They’ve been known to bring the strongest of people to their knees. They’ve destroyed small countries. They’ve even made some blog writers exaggerate. Of course I’m talking about the ultimate destroyer of worlds — presentations.
We've all heard about the idea of imagining people in their underwear. I don’t know if that has worked for anyone, and in my case, depending on the audience — it has actually made me more nervous.
In my experience, I’ve had big successes and huge failures. I've sweated so much that it rivaled the famous scene in Broadcast News. I've blanked out so poorly that it would have made Sarah Palin come across as well-read.
But not to fret. We’re going to get through this together. Granted, I don’t have a magic blue pill for you, but I do have some suggestions that will bring the romance back to your presentations.
Rehearse and rehearse, but not too much.
I always try to rehearse. I’m a big believer in rehearsing, but not too much. I think if you over-rehearse you can psych yourself out. You start trying to say things exactly the same way, like you’re trying to remember your script.
Another trick I do is to try and flex my stress away. This may seem like a very bro/Affliction T-shirt method — but hey, it works. Try to flex your arms as tight as you can right before you present. Tensing and then relaxing right beforehand relaxes me. Who knows, you might pick up a phone number or two. Depending on what kind of shape you’re in, of course.
Be your own worst enemy.
I always try to get people to laugh in my presentations. My favorite punchline? Myself. As a presenter, everyone is paying attention to you. They came to listen to you. Always remember that. If you stumble, simply poke fun at yourself. It humanizes you and puts the audience at your level and relaxes the room. I’ve found that self-deprecation never fails to get a chuckle.
Sorry. Not sorry.
I’ve known people who do this consistently.
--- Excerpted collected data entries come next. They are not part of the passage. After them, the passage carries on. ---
theorem clockMarker_kept (hM : Sub 17825800 m) {s : Block} (h : Kept m s0 s) :
    Kept m s0 (clockMarker s) := by
  unfold clockMarker
  repeat' (first
    | with_reducible assumption
    | intro _
    | (extract_lets +onlyGivenNames r; clear_value r)
    | with_reducible refine Kept.foldl ?_ ?_
    | with_reducible refine dlEvent_kept (hM.of rfl) ?_
    | with_reducible refine Block_putB_kept (hM.of rfl) ?_
    | split
    | with_reducible refine Kept.upd ?_ (h_dl := .inr (hM.of rfl)))

theorem execDlStatus_ran (hM : Sub 8388608 m) (a0 : Hdr) (a1 : Nat) (s : State) : Ran m s (execDlStatus a0 a1 s) := by
  unfold execDlStatus
  refine live_ran (fun s0 s h => ?_) s
  repeat' (first
    | with_reducible assumption
    | intro _
    | with_reducible refine Block_command_kept (hM.of rfl) ?_ ?_
    | with_reducible refine onLink_kept (hM.of rfl) ?_ ?_
    | with_reducible refine dlStatusCmd_kept (hM.of rfl) ?_)

theorem execDlRetrain_ran (hM : Sub 26214409 m) (a0 : Hdr) (a1 : Nat) (s : State) : Ran m s (execDlRetrain a0 a1 s) := by
  unfold execDlRetrain
  refine live_ran (fun s0 s h => ?_) s
  repeat' (first
    | with_reducible assumption
    | intro _
    | with_reducible refine Block_command_kept (hM.of rfl) ?_ ?_
    | with_reducible refine onLink_kept (hM.of rfl) ?_ ?_
    | with_reducible refine dlRetrainCmd_kept (hM.of rfl) ?_)

theorem execDlDown_ran (hM : Sub 9437184 m) (a0 : Hdr) (a1 : Nat) (s : State) : Ran m s (execDlDown a0 a1 s) := by
  unfold execDlDown
  refine live_ran (fun s0 s h => ?_) s
  repeat' (first
    | with_reducible assumption
    | intro _
    | with_reducible refine Block_command_kept (hM.of rfl) ?_ ?_
    | with_reducible refine onLink_kept (hM.of rfl) ?_ ?_
    | with_reducible refine dlDownCmd_kept (hM.of rfl) ?_)

theorem execDlUp_ran (hM : Sub 9437192 m) (a0 : Hdr) (a1 : Nat) (s : State) : Ran m s (execDlUp a0 a1 s) := by
  unfold execDlUp
  refine live_ran (fun s0 s h => ?_) s
  repeat' (first
    | with_reducible assumption
    | intro _
    | with_reducible refine Block_command_kept (hM.of rfl) ?_ ?_
    | with_reducible refine onLink_kept (hM.of rfl) ?_ ?_
    | with_reducible refine dlUpCmd_kept (hM.of rfl) ?_)

theorem execDlClearDegrade_ran (hM : Sub 9437192 m) (a0 : Hdr) (a1 : Nat) (s : State) : Ran m s (execDlClearDegrade a0 a1 s) := by
  unfold execDlClearDegrade
  refine live_ran (fun s0 s h => ?_) s
  repeat' (first
    | with_reducible assumption
    | intro _
    | with_reducible refine Block_command_kept (hM.of rfl) ?_ ?_
    | with_reducible refine onLink_kept (hM.of rfl) ?_ ?_
    | with_reducible refine dlClearDegradeCmd_kept (hM.of rfl) ?_)

theorem execSeamSteer_ran (hM : Sub 25165960 m) (a0 : Hdr) (a1 : Nat) (a2 : Nat) (a3 : Nat) (s : State) : Ran m s (execSeamSteer a0 a1 a2 a3 s) := by
  unfold execSeamSteer
  refine live_ran (fun s0 s h => ?_) s
  repeat' (first
    | with_reducible assumption
    | intro _
    | with_reducible refine Block_command_kept (hM.of rfl) ?_ ?_
    | with_reducible refine onDie_kept (hM.of rfl) ?_ ?_
    | with_reducible refine seamSteerCmd_kept (hM.of rfl) ?_)

theorem execDiscoverySend_ran (hM : Sub 1 m) (a0 : Fin 5) (a1 : Fin 34) (s : State) : Ran m s (execDiscoverySend a0 a1 s) := by
  unfold execDiscoverySend
  refine clocked_ran (fun s0 s h => ?_) s
  repeat' (first
    | with_reducible assumption
    | with_reducible refine discoverySendStep_kept (hM.of rfl) ?_)

theorem execDiscoveryRecord_ran (hM : Sub 160956441 m) (a0 : Fin 5) (a1 : Fin 34) (a2 : BitVec 384) (s : State) : Ran m s (execDiscoveryRecord a0 a1 a2 s) := by
  unfold execDiscoveryRecord
  refine clocked_ran (fun s0 s h => ?_) s
  repeat' (first
    | with_reducible assumption
    | with_reducible refine discoveryRecordStep_kept (hM.of rfl) ?_)

theorem execDiscoverTimeout_ran (hM : Sub 160956441 m) (a0 : Fin 5) (a1 : Fin 34) (s : State) : Ran m s (execDiscoverTimeout a0 a1 s) := by
  unfold execDiscoverTimeout
  refine clocked_ran (fun s0 s h => ?_) s
  repeat' (first
    | with_reducible assumption
    | with_reducible refine discoverTimeoutStep_kept (hM.of rfl) ?_)

theorem execParameterExchangeDone_ran (hM : Sub 160956441 m) (a0 : Fin 5) (a1 : Fin 34) (a2 : BitVec 384) (a3 : BitVec 68) (s : State) : Ran m s (execParameterExchangeDone a0 a1 a2 a3 s) := by
  unfold execParameterExchangeDone
  refine clockedOn_ran (fun s0 s h => ?_) s
  repeat' (first
    | with_reducible assumption
    | with_reducible refine parameterExchangeDoneStep_kept (hM.of rfl) ?_)

theorem execRetrainTimeout_ran (hM : Sub 160956425 m) (a0 : Fin 5) (a1 : Fin 34) (s : State) : Ran m s (execRetrainTimeout a0 a1 s) := by
  unfold execRetrainTimeout
  refine clocked_ran (fun s0 s h => ?_) s
  repeat' (first
    | with_reducible assumption
    | with_reducible refine retrainTimeoutStep_kept (hM.of rfl) ?_)

theorem execDlTrainTimeout_ran (hM : Sub 160956425 m) (a0 : Fin 5) (a1 : Fin 34) (s : State) : Ran m s (execDlTrainTimeout a0 a1 s) := by
  unfold execDlTrainTimeout
  refine clocked_ran (fun s0 s h => ?_) s
  repeat' (first
    | with_reducible assumption
    | with_reducible refine dlTrainTimeoutStep_kept (hM.of rfl) ?_)

theorem execDlRxLockLoss_ran (hM : Sub 17825801 m) (a0 : Fin 5) (a1 : Fin 34) (s : State) : Ran m s (execDlRxLockLoss a0 a1 s) := by
  unfold execDlRxLockLoss
  refine clockedOn_ran (fun s0 s h => ?_) s
  repeat' (first
    | with_reducible assumption
    | with_reducible refine dlRxLockLossStep_kept (hM.of rfl) ?_)

theorem execFregalFlitReceive_ran (hM : Sub 17825801 m) (a0 : Fin 5) (a1 : Fin 34) (a2 : BitVec 2048) (s : State) : Ran m s (execFregalFlitReceive a0 a1 a2 s) := by
  unfold execFregalFlitReceive
  refine clockedOn_ran (fun s0 s h => ?_) s
  repeat' (first
    | with_reducible assumption
    | with_reducible refine fregalFlitReceiveStep_kept (hM.of rfl) ?_)

theorem execFregalNak_ran (hM : Sub 17825801 m) (a0 : Fin 5) (a1 : Fin 34) (a2 : BitVec 16) (s : State) : Ran m s (execFregalNak a0 a1 a2 s) := by
  unfold execFregalNak
  refine clockedOn_ran (fun s0 s h => ?_) s
  repeat' (first
    | with_reducible assumption
    | with_reducible refine fregalNakStep_kept (hM.of rfl) ?_)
They stand up — and begin with “Let me just start off by saying I’m sorry for whatever.”
Why on earth would you do that? Not only are you setting yourself up for failure, but you’re also shooting off a signal flare that what the audience is about to hear isn’t worth listening to. Be confident. Know that no matter what — people actually want to hear what you have to say. You’re good enough. You’re smart enough. And I’m sure someone likes you.
It’s nothing personal.
No one can say every presentation they’ve given has gone as planned. Technical difficulties. Sickness. Or just a cranky audience. Sometimes things just go wrong. Just make sure you don’t become part of that problem. I always believe it’s OK to defend your work. Just don’t be defensive while doing it. It’s much easier to forgive a messed up slide than it is to forgive an unlikeable speaker.
Are you not entertained?
I’ve always found that advertising clients love presentations. It gets them out of their daily grind of looking at spreadsheets and white papers. We all know it allows them to share their opinion. They like to be entertained, so let’s entertain them. Advertising is an interruptive media. We're always trying to get people to listen. In this case, this is where they really want to listen and you have a captive audience. I make it my goal to try and sell with so much enthusiasm; I want people to feel like a schmuck if they don’t like my idea.
Why don’t you like me?
Lastly, the last thing an audience should ever hear is “Did you like it?” You’ve just gone from being an expert, to a middle-schooler looking for affirmation. This isn’t a popularity contest. Don’t dig for a pat on the back. You’ll hear thoughts in feedback and by people’s reactions in the room when you’re talking. Honestly, that’s enough.
Of course, if all else fails, there’s always the underwear theory.